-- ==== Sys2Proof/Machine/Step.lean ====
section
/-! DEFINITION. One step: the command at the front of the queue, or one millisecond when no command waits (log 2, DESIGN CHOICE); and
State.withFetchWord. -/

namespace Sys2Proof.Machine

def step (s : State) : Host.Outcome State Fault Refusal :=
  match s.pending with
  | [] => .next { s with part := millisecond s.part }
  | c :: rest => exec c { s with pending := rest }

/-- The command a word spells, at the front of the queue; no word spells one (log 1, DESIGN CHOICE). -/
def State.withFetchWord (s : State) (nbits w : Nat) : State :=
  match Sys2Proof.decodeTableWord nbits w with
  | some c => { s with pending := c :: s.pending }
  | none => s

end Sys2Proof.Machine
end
==
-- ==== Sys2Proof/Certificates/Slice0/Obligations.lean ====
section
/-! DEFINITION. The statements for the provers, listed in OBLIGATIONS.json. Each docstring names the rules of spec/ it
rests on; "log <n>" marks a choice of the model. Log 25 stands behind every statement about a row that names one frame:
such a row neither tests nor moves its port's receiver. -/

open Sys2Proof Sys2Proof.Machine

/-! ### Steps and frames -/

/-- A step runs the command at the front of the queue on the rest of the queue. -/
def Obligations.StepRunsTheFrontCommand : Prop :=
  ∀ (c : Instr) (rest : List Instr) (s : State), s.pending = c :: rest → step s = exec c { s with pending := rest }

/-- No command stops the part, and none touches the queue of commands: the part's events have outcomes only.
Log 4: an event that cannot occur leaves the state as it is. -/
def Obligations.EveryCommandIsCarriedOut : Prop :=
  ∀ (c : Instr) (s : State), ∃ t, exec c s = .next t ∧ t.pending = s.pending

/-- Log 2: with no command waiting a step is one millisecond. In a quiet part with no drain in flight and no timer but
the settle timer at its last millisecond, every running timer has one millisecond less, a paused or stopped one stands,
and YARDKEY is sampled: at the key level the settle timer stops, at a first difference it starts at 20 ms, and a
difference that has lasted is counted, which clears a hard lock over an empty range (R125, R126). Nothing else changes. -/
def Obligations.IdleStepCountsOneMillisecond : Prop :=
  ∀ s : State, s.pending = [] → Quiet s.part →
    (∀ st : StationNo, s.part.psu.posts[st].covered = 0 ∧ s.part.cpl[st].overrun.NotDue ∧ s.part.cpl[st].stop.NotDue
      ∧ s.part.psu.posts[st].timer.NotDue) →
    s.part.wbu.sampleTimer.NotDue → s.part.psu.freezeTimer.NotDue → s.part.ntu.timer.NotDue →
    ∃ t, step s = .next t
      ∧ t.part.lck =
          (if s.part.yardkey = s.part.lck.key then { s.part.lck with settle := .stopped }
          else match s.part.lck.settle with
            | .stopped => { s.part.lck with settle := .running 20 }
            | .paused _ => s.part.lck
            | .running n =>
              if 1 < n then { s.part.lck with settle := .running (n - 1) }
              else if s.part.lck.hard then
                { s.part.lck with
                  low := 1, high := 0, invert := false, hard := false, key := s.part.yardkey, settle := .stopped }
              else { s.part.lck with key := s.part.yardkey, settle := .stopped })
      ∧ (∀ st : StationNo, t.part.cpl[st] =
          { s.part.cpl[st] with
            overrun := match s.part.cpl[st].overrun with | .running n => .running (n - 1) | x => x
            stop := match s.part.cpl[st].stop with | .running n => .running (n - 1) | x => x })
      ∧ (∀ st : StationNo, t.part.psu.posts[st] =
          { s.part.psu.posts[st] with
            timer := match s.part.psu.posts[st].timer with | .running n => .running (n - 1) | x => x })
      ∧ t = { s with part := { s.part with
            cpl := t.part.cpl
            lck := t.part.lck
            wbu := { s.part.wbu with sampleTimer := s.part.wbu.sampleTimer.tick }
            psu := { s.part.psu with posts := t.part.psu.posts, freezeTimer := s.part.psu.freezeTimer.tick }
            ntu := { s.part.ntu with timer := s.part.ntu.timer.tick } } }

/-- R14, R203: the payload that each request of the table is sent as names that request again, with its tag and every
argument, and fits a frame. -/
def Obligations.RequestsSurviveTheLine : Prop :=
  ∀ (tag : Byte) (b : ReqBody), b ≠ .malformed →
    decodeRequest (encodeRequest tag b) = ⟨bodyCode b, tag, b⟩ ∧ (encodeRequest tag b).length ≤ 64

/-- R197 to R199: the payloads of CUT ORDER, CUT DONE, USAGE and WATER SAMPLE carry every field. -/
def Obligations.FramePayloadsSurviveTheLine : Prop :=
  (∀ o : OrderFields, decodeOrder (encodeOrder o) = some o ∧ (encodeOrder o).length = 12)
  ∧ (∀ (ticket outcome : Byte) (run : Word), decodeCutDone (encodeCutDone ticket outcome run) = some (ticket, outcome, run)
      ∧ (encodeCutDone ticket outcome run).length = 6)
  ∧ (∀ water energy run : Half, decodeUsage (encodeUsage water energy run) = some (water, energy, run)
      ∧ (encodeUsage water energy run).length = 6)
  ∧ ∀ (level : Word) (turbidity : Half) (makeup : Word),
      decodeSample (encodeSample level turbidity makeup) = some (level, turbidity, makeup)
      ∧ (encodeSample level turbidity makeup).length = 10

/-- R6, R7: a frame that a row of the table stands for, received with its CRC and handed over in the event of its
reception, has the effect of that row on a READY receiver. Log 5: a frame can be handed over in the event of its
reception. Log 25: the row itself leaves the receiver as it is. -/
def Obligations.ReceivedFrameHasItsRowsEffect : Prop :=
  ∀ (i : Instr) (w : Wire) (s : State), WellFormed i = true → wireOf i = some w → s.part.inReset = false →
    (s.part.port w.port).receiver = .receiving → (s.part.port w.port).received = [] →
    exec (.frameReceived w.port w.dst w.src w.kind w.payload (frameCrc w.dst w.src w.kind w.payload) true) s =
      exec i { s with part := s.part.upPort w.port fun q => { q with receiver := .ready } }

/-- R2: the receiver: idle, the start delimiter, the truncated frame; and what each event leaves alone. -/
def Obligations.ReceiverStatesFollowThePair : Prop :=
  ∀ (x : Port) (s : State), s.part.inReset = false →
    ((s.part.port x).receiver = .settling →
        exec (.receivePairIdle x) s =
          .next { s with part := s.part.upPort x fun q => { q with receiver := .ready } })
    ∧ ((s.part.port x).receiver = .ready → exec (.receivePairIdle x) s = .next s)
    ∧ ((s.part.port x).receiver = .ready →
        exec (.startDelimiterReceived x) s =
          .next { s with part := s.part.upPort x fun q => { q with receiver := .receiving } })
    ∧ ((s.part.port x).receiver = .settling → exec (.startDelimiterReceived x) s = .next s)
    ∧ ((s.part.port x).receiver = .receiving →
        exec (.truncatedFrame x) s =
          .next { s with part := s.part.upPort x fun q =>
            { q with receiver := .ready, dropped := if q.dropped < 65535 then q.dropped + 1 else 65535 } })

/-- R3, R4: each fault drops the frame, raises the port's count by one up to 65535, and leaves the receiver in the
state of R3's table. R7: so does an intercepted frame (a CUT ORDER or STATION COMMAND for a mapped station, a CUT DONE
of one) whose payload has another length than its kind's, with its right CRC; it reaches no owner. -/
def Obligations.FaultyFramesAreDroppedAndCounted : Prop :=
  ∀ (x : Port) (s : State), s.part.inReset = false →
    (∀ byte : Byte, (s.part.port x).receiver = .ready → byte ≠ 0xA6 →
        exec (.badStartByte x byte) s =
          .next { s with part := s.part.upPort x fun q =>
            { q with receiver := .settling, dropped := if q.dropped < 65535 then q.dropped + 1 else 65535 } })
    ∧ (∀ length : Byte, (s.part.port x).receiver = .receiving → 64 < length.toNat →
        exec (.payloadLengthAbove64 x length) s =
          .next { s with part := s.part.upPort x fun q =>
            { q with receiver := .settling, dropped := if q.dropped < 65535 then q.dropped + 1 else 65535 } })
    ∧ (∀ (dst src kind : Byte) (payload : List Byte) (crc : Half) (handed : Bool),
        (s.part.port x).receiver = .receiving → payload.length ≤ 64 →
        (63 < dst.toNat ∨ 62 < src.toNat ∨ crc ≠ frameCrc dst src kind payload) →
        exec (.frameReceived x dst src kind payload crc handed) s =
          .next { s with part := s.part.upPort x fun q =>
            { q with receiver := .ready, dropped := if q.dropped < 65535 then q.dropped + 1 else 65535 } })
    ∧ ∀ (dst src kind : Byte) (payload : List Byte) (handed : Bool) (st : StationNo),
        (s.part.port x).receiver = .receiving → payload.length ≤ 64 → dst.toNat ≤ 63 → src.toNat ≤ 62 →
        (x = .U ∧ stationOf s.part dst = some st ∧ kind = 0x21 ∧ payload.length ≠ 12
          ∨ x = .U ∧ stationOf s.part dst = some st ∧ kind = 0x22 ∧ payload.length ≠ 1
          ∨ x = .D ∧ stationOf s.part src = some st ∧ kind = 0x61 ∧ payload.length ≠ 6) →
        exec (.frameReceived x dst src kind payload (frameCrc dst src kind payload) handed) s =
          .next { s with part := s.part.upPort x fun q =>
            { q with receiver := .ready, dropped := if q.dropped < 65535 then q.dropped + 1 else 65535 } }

- [TRY IT]: Output only an exact transcription of the lines above from the one with "-- ==== Sys2Proof/Machine/Step.lean" up to and including the one with "namespace Sys2Proof.Machine".

- [THE ANSWER]:
-- ==== Sys2Proof/Machine/Step.lean ====
section
/-! DEFINITION. One step: the command at the front of the queue, or one millisecond when no command waits (log 2, DESIGN CHOICE); and
State.withFetchWord. -/

namespace Sys2Proof.Machine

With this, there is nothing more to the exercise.